Your objective:
Among the lines below, keep only those from the one containing "(next? (exec .chunkWriteMoveEnd home)).bind" through the one containing "f.size ≤ 540 ∧", and reproduce them exactly.
* * * * * * *
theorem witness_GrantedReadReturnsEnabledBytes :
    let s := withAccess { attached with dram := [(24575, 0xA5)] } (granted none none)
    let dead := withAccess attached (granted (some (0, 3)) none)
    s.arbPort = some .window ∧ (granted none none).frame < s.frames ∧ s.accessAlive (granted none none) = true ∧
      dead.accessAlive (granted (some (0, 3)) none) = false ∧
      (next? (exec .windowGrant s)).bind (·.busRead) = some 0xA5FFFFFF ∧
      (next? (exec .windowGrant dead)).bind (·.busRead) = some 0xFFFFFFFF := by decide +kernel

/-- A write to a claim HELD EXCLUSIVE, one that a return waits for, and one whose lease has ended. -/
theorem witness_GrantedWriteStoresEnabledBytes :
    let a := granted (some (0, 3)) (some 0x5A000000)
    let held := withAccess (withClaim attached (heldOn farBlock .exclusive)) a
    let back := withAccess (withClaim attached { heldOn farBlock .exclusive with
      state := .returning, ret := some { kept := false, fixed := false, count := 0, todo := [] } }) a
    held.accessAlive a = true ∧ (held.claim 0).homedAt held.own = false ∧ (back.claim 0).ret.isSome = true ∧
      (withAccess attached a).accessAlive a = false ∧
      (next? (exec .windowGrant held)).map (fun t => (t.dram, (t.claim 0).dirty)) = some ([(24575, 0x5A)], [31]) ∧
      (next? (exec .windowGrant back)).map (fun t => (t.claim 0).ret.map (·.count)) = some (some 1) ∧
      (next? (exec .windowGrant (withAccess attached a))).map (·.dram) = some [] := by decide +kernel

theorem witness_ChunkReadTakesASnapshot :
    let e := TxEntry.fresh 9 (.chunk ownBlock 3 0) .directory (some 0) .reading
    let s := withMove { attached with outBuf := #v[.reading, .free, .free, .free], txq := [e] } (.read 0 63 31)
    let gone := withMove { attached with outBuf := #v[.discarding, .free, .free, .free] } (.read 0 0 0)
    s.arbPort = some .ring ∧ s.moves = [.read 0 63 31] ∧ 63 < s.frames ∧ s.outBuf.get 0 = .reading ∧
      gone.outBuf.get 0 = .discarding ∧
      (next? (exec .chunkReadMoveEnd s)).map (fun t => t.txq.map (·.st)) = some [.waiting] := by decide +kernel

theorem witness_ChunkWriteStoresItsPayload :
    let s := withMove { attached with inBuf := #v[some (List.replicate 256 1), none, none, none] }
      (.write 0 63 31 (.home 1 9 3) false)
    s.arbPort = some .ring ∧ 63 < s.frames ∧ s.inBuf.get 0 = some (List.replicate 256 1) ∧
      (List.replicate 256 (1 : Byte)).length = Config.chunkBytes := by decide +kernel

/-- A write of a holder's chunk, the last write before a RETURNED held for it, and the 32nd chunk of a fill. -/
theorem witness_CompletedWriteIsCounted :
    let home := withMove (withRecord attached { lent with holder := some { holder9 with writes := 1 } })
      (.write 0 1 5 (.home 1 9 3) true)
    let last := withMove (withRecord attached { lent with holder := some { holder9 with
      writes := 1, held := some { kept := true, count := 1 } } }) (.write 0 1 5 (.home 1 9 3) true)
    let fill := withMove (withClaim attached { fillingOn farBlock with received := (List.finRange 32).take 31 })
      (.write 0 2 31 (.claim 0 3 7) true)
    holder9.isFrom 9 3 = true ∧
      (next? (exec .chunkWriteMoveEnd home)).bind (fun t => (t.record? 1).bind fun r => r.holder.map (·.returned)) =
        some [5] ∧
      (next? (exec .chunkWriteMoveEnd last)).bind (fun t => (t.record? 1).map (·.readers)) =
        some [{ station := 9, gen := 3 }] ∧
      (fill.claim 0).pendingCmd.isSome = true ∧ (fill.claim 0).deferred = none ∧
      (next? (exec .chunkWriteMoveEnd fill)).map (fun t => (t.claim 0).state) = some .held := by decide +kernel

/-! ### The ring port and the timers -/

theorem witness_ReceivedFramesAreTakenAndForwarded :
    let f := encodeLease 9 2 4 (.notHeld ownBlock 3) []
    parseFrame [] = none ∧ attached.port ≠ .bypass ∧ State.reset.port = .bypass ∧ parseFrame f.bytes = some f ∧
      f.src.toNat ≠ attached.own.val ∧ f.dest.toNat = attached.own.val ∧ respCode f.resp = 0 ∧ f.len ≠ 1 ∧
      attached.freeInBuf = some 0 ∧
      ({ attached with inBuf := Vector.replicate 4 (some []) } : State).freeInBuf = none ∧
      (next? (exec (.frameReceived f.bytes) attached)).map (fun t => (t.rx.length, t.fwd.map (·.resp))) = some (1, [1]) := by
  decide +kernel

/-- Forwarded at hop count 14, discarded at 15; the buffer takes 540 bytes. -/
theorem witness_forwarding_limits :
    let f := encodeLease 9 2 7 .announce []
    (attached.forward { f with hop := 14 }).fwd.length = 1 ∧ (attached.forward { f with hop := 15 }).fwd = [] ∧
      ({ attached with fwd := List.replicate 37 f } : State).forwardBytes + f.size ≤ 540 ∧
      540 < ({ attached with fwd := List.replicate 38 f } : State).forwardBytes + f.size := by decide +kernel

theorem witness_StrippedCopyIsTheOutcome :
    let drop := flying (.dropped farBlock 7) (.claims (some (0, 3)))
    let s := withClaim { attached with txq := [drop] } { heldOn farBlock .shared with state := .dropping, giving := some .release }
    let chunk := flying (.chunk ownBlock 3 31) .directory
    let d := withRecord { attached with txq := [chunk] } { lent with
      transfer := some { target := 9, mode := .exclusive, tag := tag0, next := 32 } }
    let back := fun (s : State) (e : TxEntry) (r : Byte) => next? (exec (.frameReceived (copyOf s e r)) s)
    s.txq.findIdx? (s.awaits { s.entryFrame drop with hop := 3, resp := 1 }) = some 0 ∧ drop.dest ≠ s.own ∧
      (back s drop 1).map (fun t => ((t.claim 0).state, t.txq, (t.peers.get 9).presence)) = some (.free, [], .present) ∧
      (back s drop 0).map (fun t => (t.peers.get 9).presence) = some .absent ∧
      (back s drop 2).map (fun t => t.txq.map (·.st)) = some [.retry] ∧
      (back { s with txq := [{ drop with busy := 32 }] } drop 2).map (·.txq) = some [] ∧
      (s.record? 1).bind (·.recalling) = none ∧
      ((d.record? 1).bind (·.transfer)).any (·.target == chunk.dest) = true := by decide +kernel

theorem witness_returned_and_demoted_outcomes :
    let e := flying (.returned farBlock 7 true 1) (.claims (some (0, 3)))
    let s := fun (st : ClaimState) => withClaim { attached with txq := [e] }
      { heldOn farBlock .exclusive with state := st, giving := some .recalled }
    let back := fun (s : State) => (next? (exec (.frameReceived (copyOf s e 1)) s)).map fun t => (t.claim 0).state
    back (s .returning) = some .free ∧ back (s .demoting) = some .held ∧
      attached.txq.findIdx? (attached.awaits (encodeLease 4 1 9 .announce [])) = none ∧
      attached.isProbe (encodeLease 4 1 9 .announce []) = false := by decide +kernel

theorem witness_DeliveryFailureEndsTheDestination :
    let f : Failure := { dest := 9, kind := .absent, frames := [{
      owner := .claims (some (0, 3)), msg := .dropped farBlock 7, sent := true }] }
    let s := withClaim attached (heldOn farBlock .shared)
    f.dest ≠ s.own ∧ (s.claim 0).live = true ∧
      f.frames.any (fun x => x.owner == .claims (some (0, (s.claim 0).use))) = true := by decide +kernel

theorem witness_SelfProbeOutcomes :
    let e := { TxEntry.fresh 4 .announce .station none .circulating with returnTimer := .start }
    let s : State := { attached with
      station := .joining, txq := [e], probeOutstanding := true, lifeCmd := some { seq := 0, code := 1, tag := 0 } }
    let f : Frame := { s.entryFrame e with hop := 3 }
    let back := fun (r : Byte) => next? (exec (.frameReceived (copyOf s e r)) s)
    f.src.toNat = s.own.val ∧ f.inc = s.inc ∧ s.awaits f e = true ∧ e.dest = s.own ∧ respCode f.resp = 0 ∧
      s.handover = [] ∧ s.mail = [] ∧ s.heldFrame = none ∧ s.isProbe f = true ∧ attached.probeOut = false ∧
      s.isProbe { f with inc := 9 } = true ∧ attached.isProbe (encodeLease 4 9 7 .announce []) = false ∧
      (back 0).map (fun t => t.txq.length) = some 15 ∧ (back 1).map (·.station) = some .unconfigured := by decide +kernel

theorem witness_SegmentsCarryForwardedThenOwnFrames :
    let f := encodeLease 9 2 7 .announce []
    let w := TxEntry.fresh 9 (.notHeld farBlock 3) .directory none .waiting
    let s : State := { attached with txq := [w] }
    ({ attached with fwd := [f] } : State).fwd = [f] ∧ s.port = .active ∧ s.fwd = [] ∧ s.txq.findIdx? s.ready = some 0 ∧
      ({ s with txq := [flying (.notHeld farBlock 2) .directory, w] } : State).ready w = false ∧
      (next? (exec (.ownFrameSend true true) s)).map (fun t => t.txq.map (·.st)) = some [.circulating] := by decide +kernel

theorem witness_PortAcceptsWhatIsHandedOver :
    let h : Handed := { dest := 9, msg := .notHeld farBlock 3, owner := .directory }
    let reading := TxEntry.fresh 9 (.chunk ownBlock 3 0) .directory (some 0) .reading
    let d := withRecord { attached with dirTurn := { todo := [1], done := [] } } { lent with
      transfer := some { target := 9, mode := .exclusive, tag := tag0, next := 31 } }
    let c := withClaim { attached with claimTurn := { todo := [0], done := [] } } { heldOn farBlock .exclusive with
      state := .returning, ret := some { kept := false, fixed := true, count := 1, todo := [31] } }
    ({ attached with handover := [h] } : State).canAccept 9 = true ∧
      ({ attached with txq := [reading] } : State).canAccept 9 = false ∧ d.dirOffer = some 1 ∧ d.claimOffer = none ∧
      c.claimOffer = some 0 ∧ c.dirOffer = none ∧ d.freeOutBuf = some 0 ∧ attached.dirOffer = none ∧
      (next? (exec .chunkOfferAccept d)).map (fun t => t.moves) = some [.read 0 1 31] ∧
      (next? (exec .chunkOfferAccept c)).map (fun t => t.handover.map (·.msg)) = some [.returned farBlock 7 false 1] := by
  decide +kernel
* * * * * * *
Exercise result:
      (next? (exec .chunkWriteMoveEnd home)).bind (fun t => (t.record? 1).bind fun r => r.holder.map (·.returned)) =
        some [5] ∧
      (next? (exec .chunkWriteMoveEnd last)).bind (fun t => (t.record? 1).map (·.readers)) =
        some [{ station := 9, gen := 3 }] ∧
      (fill.claim 0).pendingCmd.isSome = true ∧ (fill.claim 0).deferred = none ∧
      (next? (exec .chunkWriteMoveEnd fill)).map (fun t => (t.claim 0).state) = some .held := by decide +kernel

/-! ### The ring port and the timers -/

theorem witness_ReceivedFramesAreTakenAndForwarded :
    let f := encodeLease 9 2 4 (.notHeld ownBlock 3) []
    parseFrame [] = none ∧ attached.port ≠ .bypass ∧ State.reset.port = .bypass ∧ parseFrame f.bytes = some f ∧
      f.src.toNat ≠ attached.own.val ∧ f.dest.toNat = attached.own.val ∧ respCode f.resp = 0 ∧ f.len ≠ 1 ∧
      attached.freeInBuf = some 0 ∧
      ({ attached with inBuf := Vector.replicate 4 (some []) } : State).freeInBuf = none ∧
      (next? (exec (.frameReceived f.bytes) attached)).map (fun t => (t.rx.length, t.fwd.map (·.resp))) = some (1, [1]) := by
  decide +kernel

/-- Forwarded at hop count 14, discarded at 15; the buffer takes 540 bytes. -/
theorem witness_forwarding_limits :
    let f := encodeLease 9 2 7 .announce []
    (attached.forward { f with hop := 14 }).fwd.length = 1 ∧ (attached.forward { f with hop := 15 }).fwd = [] ∧
      ({ attached with fwd := List.replicate 37 f } : State).forwardBytes + f.size ≤ 540 ∧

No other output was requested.